In 2018, Khurshid et al. [75] aimed to assess the predictive ability of tumor textural heterogeneity parameters in a total of 328 metastatic lesions from baseline [68Ga]Ga-PSMA-11 PET/CT of 70 mCRPC patients scheduled to undergo [177Lu]PSMA therapy. NGLCM_Entropy showed a negative correlation (rs = -0.327, p = 0.006, AUC = 0.695), and NGLCM_Homogeneity showed a positive correlation (rs = 0.315, p = 0.008, AUC = 0.683) with pre- and post-therapy PSA levels, where a reduction in PSA classified patients as responders (42/70) and an increase in PSA as nonresponders (28/70).
More recently, Moazemi et al. [76] extracted RFs from 2070 malignant hotspots from 83 advanced PCa patients delineated at pre-therapeutic [68Ga]Ga-PSMA-11 PET/CT scan to analyze the OS of patients treated with RLT. Following a LASSO regression feature selection process, the most relevant RFs (PET kurtosis and SUVmin) significantly correlated with OS (r = 0.2765, p = 0.0114).

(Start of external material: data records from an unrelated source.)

-- ==== Sys2Proof/Machine/Vector.lean ====
section
/-! DEFINITION. The vector engine (R198 to R212, R254 to R258, R261 to R265, R605): one meaning per VOP over one shared step. -/

namespace Sys2Proof.Machine

/-! ## Lane operations -/

/-- A lane operation of R122 on one element at DTYPE. -/
def laneOp (vop dt a b c : Nat) : Nat :=
  let w := 8 * dtBytes dt
  let f := dtFmt dt
  let x := fpDecode f a
  let y := fpDecode f b
  let m := 2 ^ 32
  match vop with
  | 0x02 => if dt = 3 then (a + b) % m else fpEncode f (fvAdd x y)
  | 0x03 => if dt = 3 then (a + m - b) % m else fpEncode f (fvSub x y)
  | 0x04 => if dt = 3 then a * b % m else fpEncode f (fvMul x y)
  | 0x05 => if dt = 3 then (a * b + c) % m else fpEncode f (fvFma x y (fpDecode f c))
  | 0x06 =>
    if dt = 3 then (if toSigned 32 a ≤ toSigned 32 b then a else b)
    else match x, y with
      | .nan n, _ => nanFrom32 f n
      | _, .nan n => nanFrom32 f n
      | _, _ => if fvBelow y x then b else a
  | 0x07 =>
    if dt = 3 then (if toSigned 32 b ≤ toSigned 32 a then a else b)
    else match x, y with
      | .nan n, _ => nanFrom32 f n
      | _, .nan n => nanFrom32 f n
      | _, _ => if fvBelow x y then b else a
  | 0x08 =>
    if dt = 3 then (if toSigned 32 a < 0 then (m - a) % m else a)
    else match x with
      | .nan n => nanFrom32 f n
      | _ => a % 2 ^ (w - 1)
  | 0x09 => if dt = 3 then (m - a) % m else fpEncode f (fvNeg x)
  | 0x12 => Nat.land a b
  | 0x13 => Nat.lor a b
  | 0x14 => Nat.xor a b
  | 0x15 => if b ≥ w then 0 else a * 2 ^ b % 2 ^ w
  | 0x16 => if b ≥ w then 0 else a / 2 ^ b
  | _ => a

/-- A comparison of R205. -/
def laneCmp (vop dt a b : Nat) : Bool :=
  if dt = 3 then
    match vop with
    | 0x0A => decide (toSigned 32 a < toSigned 32 b)
    | 0x0B => decide (toSigned 32 a ≤ toSigned 32 b)
    | 0x0C => a == b
    | _ => a != b
  else
    let x := fpDecode (dtFmt dt) a
    let y := fpDecode (dtFmt dt) b
    match vop with
    | 0x0A => fvLt x y
    | 0x0B => fvLt x y || fvEq x y
    | 0x0C => fvEq x y
    | _ => !fvEq x y

/-! ## Conversion -/

/-- A value rounded to an integer of n bits, saturating; u is the draw of SR_CVT (R257, R261). -/
def toIntSat (n : Nat) (u : Option Nat) : FV → Nat
  | .nan _ => 0
  | .inf s => if s then 2 ^ (n - 1) else 2 ^ (n - 1) - 1
  | .fin s m e =>
    let k := (-e).toNat
    let v := m * 2 ^ e.toNat
    let q := v / 2 ^ k
    let r := v % 2 ^ k
    let nearest := q + b2n (decide (2 * r > 2 ^ k) || (decide (2 * r = 2 ^ k) && q % 2 == 1))
    let lim := if s then 2 ^ (n - 1) else 2 ^ (n - 1) - 1
    let beyond := decide (lim * 2 ^ k < v)
    let g := match u with
      | some u => if r = 0 ∨ beyond then nearest else q + b2n (decide (r * 2 ^ 32 / 2 ^ k + u ≥ 2 ^ 32))
      | none => nearest
    ofSigned n (if s then -((min g lim : Nat) : Int) else ((min g lim : Nat) : Int))

/-- Source element as a value. -/
def srcValue (dt x : Nat) : FV :=
  if dt = 3 then .fin (decide (toSigned 32 x < 0)) (toSigned 32 x).natAbs 0 else fpDecode (dtFmt dt) x

/-- One converted element outside the MX formats (R255 to R258, R261). FP32 to FP32 is MOV, and so is INT32 to INT32; a NaN of a
16-bit format that keeps its format has its quiet bit set (R258). -/
def cvtElem (dt t : Nat) (u : Option Nat) (x : Nat) : Nat :=
  if (dt == 0 && t == 0) || (dt == 3 && t == 0xB) then x
  else if t = 0xA then toIntSat 8 u (srcValue dt x)
  else if t = 0xB then toIntSat 32 u (srcValue dt x)
  else match u with
    | some u => fpEncodeSr (codeFmt t) u (srcValue dt x)
    | none => fpEncode (codeFmt t) (srcValue dt x)

/-- emax of the OCP rule (R254). -/
def mxEmax (t : Nat) : Int := match t with | 5 => 8 | 6 => 15 | 7 => 2 | 8 => 4 | _ => 2

/-- Unbiased exponent of a finite value, none for zero. -/
def fvExpo : FV → Option Int
  | .fin _ m e => if m = 0 then none else some (e + bitLen m - 1)
  | _ => none

/-- An element of a block, saturating at the largest finite value (R254). -/
def mxElem (f : FFmt) (x : Int) (u : Option Nat) (v : FV) : Nat :=
  match v with
  | .fin s m e =>
    let y : FV := .fin s m (e - x)
    if magLt (fmtMax f).1 (fmtMax f).2 m (e - x) then encodeMag f s (fmtMax f).1 (fmtMax f).2
    else
      let r := match u with
        | some u => fpEncodeSr f u y
        | none => fpEncode f y
      if f.top = 2 ∧ nbits r f.mb f.eb = 2 ^ f.eb - 1 then encodeMag f s (fmtMax f).1 (fmtMax f).2
      else if f.top = 1 ∧ r % 2 ^ (f.eb + f.mb) = 2 ^ (f.eb + f.mb) - 1 then encodeMag f s (fmtMax f).1 (fmtMax f).2
      else r
  | _ => 0
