/-- Element k of every row of a list of rows: one column. -/
def columnAt (j : Nat) (rows : List (List FV)) : List FV := rows.map fun r => r.getD j fvZero

/-- The tile of a slot as rows of 64 weights (R173). -/
def tileRows (w : WSlot) : List (List FV) :=
  blocksOf 64 (mtxK w.fmt) ((mtxUnpack w.fmt w.elems).map (fpDecode (codeFmt w.fmt)))

/-- Results of one input record against a slot by the normal read: 64 sums (R182). -/
def macRow (t : Nat) (w : WSlot) (record : Bytes) : List FV :=
  let xs := (mtxUnpack t (record.take (mtxK t * mtxBits t / 8))).map (fpDecode (codeFmt t))
  let tile := tileRows w
  let nb := mtxK t / 32
  (rangeFrom 0 64).map fun j =>
    let scales := (rangeFrom 0 nb).map fun b =>
      if isMx t then some ((record.getD (512 + b) 0).toNat, (w.scales.getD (64 * b + j) 0).toNat) else none
    dotRow xs (columnAt j tile) scales

/-- Results of one 64-element record by the transposed read: 256 sums (R182). -/
def macTRow (t : Nat) (w : WSlot) (record : Bytes) : List FV :=
  let ys := (mtxUnpack t record).map (fpDecode (codeFmt t))
  (tileRows w).map fun ws => dotRow ys ws [none, none]

/-- Row r of a bank as 64 FP32 patterns; a row never written reads +0 (R180). -/
def accRow (c : Core) (bank r : Nat) : List Nat := padTo 64 0 (tabGet [] c.acc (bank * 256 + r % 256))

/-- Add 64 results into a row, one rounding each (R182). -/
def addRow (c : Core) (bank r : Nat) (v : List FV) : Core :=
  let l := List.zipWith (fun a x => fpEncode fmtFP32 (fvAdd (fpDecode fmtFP32 a) x)) (accRow c bank r) v
  { c with acc := tabSet [] c.acc (bank * 256 + r % 256) l }

def getBp (c : Core) (bank : Nat) : Nat := tabGet 0 c.bp bank

/-- Send row BP to a queue and clear it; BP advances (R179). -/
def drainRow (c : Core) (bank oq : Nat) : Option Core :=
  let p := getBp c bank
  match pushQ c oq (.beat (unElems 4 (accRow c bank p))) with
  | some c => some { c with acc := tabSet [] c.acc (bank * 256 + p) [], bp := tabSet 0 c.bp bank ((p + 1) % 256) }
  | none => none

/-! ## Input checks (R192) -/

/-- First failing cause of a slot for an input format: SLOT_EMPTY, SLOT_FILLING, FORMAT_PAIR. -/
def slotCause (c : Core) (slot fmt : Nat) (tr : Bool) : Option Nat :=
  match (getSlot c slot).st with
  | .empty => some 1
  | .filling => some 2
  | .ready => if mtxPair fmt (getSlot c slot).fmt tr then none else some 0

/-- DETAIL of the first rule that a MAC, MAC_T or BATCH input breaks; slots are judged in the order given. -/
def inputBad (c : Core) (b : Nat) (slots : List Nat) (tr : Bool) (beat : Bytes) : Option Nat :=
  let fmt := mFmt b
  let bad := slots.findSome? fun q => (slotCause c q fmt tr).map fun k => (q, k)
  match bad with
  | some (q, k) => some (mtxDetail q (mIq b) fmt (getSlot c q).fmt k beat.length)
  | none =>
    let n := mtxRecord fmt tr
    if beat.length % n = 0 ∧ 1 ≤ beat.length / n ∧ beat.length / n ≤ mtxRows fmt then none
    else some (mtxDetail (mSlot b) (mIq b) fmt (getSlot c (mSlot b)).fmt 5 beat.length)

/-! ## Code errors (R193) -/

/-- Count single-bit corrections of the array's memories (R193, R195). -/
def fixArray (c : Core) (k : Nat) : Core := { c with checks := { c.checks with mtx := satAdd 8 c.checks.mtx k } }

/-- Errors of a kind among the sections of a slot that its format has, the scale section as section 8. -/
def slotHarm (c : Core) (kind slot : Nat) : List Nat :=
  let t := (getSlot c slot).fmt
  (harmIn c.harm kind (harmKey 2 slot 0) (harmKey 2 slot 9)).filter fun k =>
    let i := k - harmKey 2 slot 0
    decide (i < mtxSections t) || (i == 8 && mtxScales t != 0)

/-- Errors of a kind among accumulator rows, by row number modulo 256. -/
def accHarm (c : Core) (kind bank : Nat) (rows : List Nat) : List Nat :=
  rows.filter fun r => tabGet 0 c.harm (harmKey 3 bank (r % 256)) == kind

/-- Check what an array operation reads: slots in the order given, then accumulator rows; the core with corrections counted,
or the halt (R193, R601). A wrong section counts once for a MAC or MAC_T field and once for each row of a batch, as a correction leaves
the place as it is: the manual does not say how often (DESIGN CHOICE, assumption 108). -/
def arrayCheck (c : Core) (slots : List Nat) (bank : Nat) (rows : List Nat) : Except (Nat × Nat) Core :=
  match slots.findSome? fun q => (slotHarm c 2 q).head?.map fun k => storeDetail 2 q (k - harmKey 2 q 0) with
  | some d => .error (0x18, d)
  | none =>
    match accHarm c 2 bank rows with
    | r :: _ => .error (0x19, 1 + bank % 2 * 2 ^ 8 + r % 256 * 2 ^ 16)
    | [] => .ok (fixArray c ((slots.map fun q => (slotHarm c 1 q).length).sum + (accHarm c 1 bank rows).length))

/-- An accumulator row that has been written holds no error any more. -/
def mendAcc (c : Core) (bank : Nat) (rows : List Nat) : Core :=
  { c with harm := rows.foldl (fun t r => tabSet 0 t (harmKey 3 bank (r % 256)) 0) c.harm }

/-! ## Fields other than BATCH -/

/-- MAC and MAC_T (R179, R182). -/
def macField (tr : Bool) (c : Core) (b : Nat) : EngRes :=
  match popBeat c (mIq b) with
  | .wait => .wait
  | .order => .halt 0x0B (mIq b)
  | .beat bs c =>
    match inputBad c b [mSlot b] tr bs with
    | some d => .halt 0x03 d
    | none =>
      let t := mFmt b
      let n := bs.length / mtxRecord t tr
      let w := getSlot c (mSlot b)
      let base := getBp c (mAcc b)
      let recs := (rangeFrom 0 n).zip (blocksOf (mtxRecord t tr) n bs)
      let rows := rangeFrom base (if tr then 4 * n else n)
      match arrayCheck c [mSlot b] (mAcc b) rows with
      | .error e => .halt e.1 e.2
      | .ok c => .ok (recs.foldl (fun c r =>
        if tr then
          let out := macTRow t w r.2
          ((rangeFrom 0 4).zip (blocksOf 64 4 out)).foldl (fun c q => addRow c (mAcc b) (base + 4 * r.1 + q.1) q.2) c
        else addRow c (mAcc b) (base + r.1) (macRow t w r.2)) (mendAcc c (mAcc b) rows))

/-- LOAD (R174). -/
def loadField (c : Core) (b : Nat) : EngRes :=
  match popBeat c (mIq b) with
  | .wait => .wait
  | .order => .halt 0x0B (mIq b)
  | .beat bs c =>
    let w := getSlot c (mSlot b)
    let t := mFmt b
    let bad := fun (k : Nat) => EngRes.halt 0x03 (mtxDetail (mSlot b) (mIq b) t w.fmt k bs.length)
    if w.cursor = 0 ∧ (t = 0 ∨ 0xA ≤ t) then bad 7
    else if w.cursor ≠ 0 ∧ w.fmt ≠ t then bad 4
    else
      let elem := decide (w.cursor < mtxSections t)
      if bs.length ≠ (if elem then 4096 else mtxScales t) then bad 3
      else
        let last := decide (w.cursor + 1 = mtxSections t + b2n (mtxScales t ≠ 0))
        let w' : WSlot :=
          { st := if last then .ready else .filling
            cursor := if last then 0 else w.cursor + 1
            fmt := t
            elems := if w.cursor = 0 then bs else if elem then w.elems ++ bs else w.elems
            scales := if elem then w.scales else bs }
        let place := harmKey 2 (mSlot b) (if elem then w.cursor else 8)
        .ok { c with slots := tabSet wslotReset c.slots (mSlot b) w', harm := tabSet 0 c.harm place 0 }

/-- DRAIN (R179). -/
def drainField (c : Core) (b : Nat) : EngRes :=
  let row := [getBp c (mAcc b)]
  match drainRow c (mAcc b) (mOq b) with
  | some c' =>
    match arrayCheck c [] (mAcc b) row with
    | .error e => .halt e.1 e.2
    | .ok x => .ok (mendAcc { c' with checks := x.checks } (mAcc b) row)
  | none => .wait

/-- ZERO (R179). -/
def zeroField (c : Core) (b : Nat) : EngRes :=
  .ok { c with acc := c.acc.filter (fun e => decide (e.1 / 256 ≠ mAcc b)), bp := tabSet 0 c.bp (mAcc b) 0,
               harm := mendRange c.harm (harmKey 3 (mAcc b) 0) (harmKey 3 (mAcc b) 256) }

/-! ## Batches (R188 to R191) -/

/-- Slots of a batch's chain. -/
def chainLen (slot : Nat) : Nat := 16 - slot

/-- How a batch's rows run. -/
inductive DrainRes
  /-- The core, and the array cycles that ran. -/
  | ok (c : Core) (k : Nat)
  | halt (c : Core) (k reason detail : Nat)

/-- Run the first row of a batch through its chain and drain it; none while the output queue is full. -/
def batchRow (c : Core) (x : Batch) : Option (Except (Nat × Nat) Core) :=
  let n := chainLen x.slot
  let row := [getBp c x.acc]
  let c' := ((rangeFrom x.slot n).zip x.records).foldl
    (fun c r => addRow c x.acc (getBp c x.acc) (macRow x.fmt (getSlot c r.1) r.2)) c
  (drainRow c' x.acc x.oq).map fun c' =>
    (arrayCheck c (rangeFrom x.slot n) x.acc row).map fun y =>
      mendAcc { c' with batch := some { x with records := x.records.drop n, todo := x.todo - 1 }, checks := y.checks } x.acc row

In 2021, Roll et al. [77] evaluated the predictive and prognostic value of RFs extracted from [68Ga]Ga-PSMA-11 PET/MRI in 21 mCRPC patients before RLT. The PET-positive tumor volume was defined and transferred to whole-body T2-weighted and contrast-enhanced and non-enhanced T1-weighted MRI pulse sequences. Ten independent RFs differentiated well between responders (8/21) and nonresponders’ patients (13/21), and the logistic regression model, including the feature interquartile range fromT2-weighted images, revealed the highest accuracy (AUC = 0.83) for the prediction of biochemical response after RLT. Within the final model, patients with a biochemical response (p = 0.003) and higher T2 interquartile range values in pre-therapeutic imaging (p = 0.038) survived significantly longer.
Finally, Götz et al. [78] investigated how to introduce a dosimetry method where dose voxel kernels (DVK) are predicted by a neural network based on data acquired of the kidneys in 26 patients undergoing therapy with [177Lu]PSMA or [177Lu]DOTATOC, as target organs of the experimental dosimetric method. The method, implemented on SPECT/CT images, was found accurate and competitive when compared to the standard, in which the activity distribution is convolved with a DVK based on a homogeneous soft-tissue kernel.